In the records that follow, the lines from the one containing "of a stored string. -/" to the one containing "(hi : s.inputs = .hwr", inclusive, are to be given again exactly.

(Entries supplied)

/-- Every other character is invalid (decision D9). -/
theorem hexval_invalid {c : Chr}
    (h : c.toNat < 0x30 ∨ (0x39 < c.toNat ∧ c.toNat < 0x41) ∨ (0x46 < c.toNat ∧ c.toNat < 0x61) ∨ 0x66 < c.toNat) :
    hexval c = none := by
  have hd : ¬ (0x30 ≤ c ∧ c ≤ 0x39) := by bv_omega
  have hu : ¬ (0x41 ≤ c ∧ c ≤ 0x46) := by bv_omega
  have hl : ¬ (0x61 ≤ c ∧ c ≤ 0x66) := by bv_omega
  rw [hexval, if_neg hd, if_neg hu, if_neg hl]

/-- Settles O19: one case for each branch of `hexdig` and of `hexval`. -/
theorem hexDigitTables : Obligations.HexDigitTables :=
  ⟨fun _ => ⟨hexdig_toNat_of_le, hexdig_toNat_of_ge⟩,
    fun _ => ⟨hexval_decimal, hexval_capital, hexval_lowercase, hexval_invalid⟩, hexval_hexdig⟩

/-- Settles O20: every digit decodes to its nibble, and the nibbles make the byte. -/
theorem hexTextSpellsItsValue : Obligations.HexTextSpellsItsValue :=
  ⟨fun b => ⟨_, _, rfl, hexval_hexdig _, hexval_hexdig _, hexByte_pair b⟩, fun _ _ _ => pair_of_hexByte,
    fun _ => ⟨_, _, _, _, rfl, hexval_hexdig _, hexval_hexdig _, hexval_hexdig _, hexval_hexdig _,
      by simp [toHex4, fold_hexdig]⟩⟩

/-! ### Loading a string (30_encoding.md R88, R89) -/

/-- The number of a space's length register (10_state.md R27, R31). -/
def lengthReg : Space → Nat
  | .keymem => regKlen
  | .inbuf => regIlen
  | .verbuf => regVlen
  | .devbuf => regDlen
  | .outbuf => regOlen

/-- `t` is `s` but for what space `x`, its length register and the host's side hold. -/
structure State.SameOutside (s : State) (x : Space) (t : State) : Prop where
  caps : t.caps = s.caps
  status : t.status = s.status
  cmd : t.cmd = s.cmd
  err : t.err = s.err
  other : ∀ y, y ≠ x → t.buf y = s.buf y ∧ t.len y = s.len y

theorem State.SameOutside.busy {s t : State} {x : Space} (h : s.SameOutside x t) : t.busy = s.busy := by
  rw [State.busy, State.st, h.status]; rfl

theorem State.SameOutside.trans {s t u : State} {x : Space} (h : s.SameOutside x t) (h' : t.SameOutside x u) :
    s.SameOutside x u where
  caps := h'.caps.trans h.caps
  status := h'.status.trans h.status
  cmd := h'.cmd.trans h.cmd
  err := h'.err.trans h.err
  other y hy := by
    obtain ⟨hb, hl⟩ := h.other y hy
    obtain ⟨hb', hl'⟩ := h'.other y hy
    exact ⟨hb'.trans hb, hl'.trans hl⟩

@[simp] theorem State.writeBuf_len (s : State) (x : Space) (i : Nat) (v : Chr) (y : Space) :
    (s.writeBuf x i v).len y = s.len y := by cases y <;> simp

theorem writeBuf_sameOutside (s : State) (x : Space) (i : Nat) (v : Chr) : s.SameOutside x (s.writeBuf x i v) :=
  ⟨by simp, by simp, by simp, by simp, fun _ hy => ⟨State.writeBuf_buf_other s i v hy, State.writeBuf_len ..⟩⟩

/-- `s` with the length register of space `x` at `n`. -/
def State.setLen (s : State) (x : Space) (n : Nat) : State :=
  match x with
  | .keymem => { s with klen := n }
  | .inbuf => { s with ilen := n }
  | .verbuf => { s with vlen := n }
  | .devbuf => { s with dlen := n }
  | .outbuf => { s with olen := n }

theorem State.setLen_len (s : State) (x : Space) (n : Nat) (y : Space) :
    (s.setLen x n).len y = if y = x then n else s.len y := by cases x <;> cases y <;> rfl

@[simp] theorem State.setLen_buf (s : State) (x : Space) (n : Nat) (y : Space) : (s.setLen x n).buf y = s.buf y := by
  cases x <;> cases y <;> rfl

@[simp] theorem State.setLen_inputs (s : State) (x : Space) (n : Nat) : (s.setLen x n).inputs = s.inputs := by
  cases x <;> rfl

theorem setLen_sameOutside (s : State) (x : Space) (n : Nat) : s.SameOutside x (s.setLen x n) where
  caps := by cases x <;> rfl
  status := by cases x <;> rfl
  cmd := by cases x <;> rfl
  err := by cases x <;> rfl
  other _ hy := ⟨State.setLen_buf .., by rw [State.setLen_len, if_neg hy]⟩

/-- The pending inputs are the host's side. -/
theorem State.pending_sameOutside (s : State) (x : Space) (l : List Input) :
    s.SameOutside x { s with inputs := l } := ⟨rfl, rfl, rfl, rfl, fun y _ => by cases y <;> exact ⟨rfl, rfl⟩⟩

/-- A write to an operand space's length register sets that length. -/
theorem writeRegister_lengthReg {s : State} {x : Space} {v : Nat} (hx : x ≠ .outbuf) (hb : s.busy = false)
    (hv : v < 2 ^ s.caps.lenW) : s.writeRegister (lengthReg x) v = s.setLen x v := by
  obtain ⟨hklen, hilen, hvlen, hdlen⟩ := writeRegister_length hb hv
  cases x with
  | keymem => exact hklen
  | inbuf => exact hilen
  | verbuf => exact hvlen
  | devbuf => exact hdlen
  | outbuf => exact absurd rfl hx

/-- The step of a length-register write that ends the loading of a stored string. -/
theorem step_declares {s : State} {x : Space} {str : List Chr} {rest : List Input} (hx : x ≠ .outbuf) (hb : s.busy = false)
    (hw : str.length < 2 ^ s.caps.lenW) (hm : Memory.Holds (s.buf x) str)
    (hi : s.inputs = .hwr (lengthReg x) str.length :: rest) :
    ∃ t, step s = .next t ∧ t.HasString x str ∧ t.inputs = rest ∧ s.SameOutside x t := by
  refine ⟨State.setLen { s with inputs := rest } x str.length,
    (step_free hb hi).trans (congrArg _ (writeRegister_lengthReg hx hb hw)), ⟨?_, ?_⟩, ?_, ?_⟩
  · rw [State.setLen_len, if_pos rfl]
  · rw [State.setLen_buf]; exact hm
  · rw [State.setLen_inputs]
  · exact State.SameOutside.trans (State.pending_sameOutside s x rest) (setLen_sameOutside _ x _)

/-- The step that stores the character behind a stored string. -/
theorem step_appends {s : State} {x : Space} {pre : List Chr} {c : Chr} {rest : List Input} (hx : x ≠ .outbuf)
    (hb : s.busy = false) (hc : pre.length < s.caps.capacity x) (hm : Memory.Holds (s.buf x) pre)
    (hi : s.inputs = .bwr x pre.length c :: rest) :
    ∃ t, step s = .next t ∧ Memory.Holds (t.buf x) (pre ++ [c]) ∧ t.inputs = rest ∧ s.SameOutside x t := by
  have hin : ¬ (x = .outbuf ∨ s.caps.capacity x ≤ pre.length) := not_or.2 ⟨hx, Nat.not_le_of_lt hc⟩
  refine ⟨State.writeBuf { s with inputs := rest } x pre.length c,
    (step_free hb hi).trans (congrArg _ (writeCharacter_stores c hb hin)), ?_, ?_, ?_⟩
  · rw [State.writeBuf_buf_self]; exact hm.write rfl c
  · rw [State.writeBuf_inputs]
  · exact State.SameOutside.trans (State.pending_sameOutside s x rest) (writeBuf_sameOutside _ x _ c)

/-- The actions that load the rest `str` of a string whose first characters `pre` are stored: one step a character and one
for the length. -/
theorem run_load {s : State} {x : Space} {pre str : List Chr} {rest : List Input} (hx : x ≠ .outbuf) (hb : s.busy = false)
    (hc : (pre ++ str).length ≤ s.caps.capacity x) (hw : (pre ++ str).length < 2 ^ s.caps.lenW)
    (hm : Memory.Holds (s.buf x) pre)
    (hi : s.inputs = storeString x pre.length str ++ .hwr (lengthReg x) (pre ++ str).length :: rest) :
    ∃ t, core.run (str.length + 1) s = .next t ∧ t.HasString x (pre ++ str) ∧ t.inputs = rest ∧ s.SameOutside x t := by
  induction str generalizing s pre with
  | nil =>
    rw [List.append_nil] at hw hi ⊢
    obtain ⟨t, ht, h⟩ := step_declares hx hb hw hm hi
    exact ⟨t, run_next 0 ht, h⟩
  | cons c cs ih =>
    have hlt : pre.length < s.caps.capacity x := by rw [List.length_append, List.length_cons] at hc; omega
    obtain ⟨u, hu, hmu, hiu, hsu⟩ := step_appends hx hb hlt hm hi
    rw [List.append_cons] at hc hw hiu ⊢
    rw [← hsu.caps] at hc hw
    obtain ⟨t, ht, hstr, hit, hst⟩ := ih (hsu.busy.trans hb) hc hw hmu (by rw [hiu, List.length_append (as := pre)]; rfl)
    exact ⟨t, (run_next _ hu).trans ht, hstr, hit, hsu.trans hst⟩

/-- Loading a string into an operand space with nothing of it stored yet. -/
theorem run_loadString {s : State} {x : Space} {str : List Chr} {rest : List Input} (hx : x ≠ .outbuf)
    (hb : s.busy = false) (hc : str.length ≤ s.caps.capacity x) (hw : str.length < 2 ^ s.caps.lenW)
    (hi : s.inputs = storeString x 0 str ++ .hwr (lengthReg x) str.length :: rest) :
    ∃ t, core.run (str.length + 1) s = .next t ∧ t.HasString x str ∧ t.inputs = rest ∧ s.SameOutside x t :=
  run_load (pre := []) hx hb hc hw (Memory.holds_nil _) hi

(End Entries supplied)

Exercise response
/-- The step of a length-register write that ends the loading of a stored string. -/
theorem step_declares {s : State} {x : Space} {str : List Chr} {rest : List Input} (hx : x ≠ .outbuf) (hb : s.busy = false)
    (hw : str.length < 2 ^ s.caps.lenW) (hm : Memory.Holds (s.buf x) str)
    (hi : s.inputs = .hwr (lengthReg x) str.length :: rest) :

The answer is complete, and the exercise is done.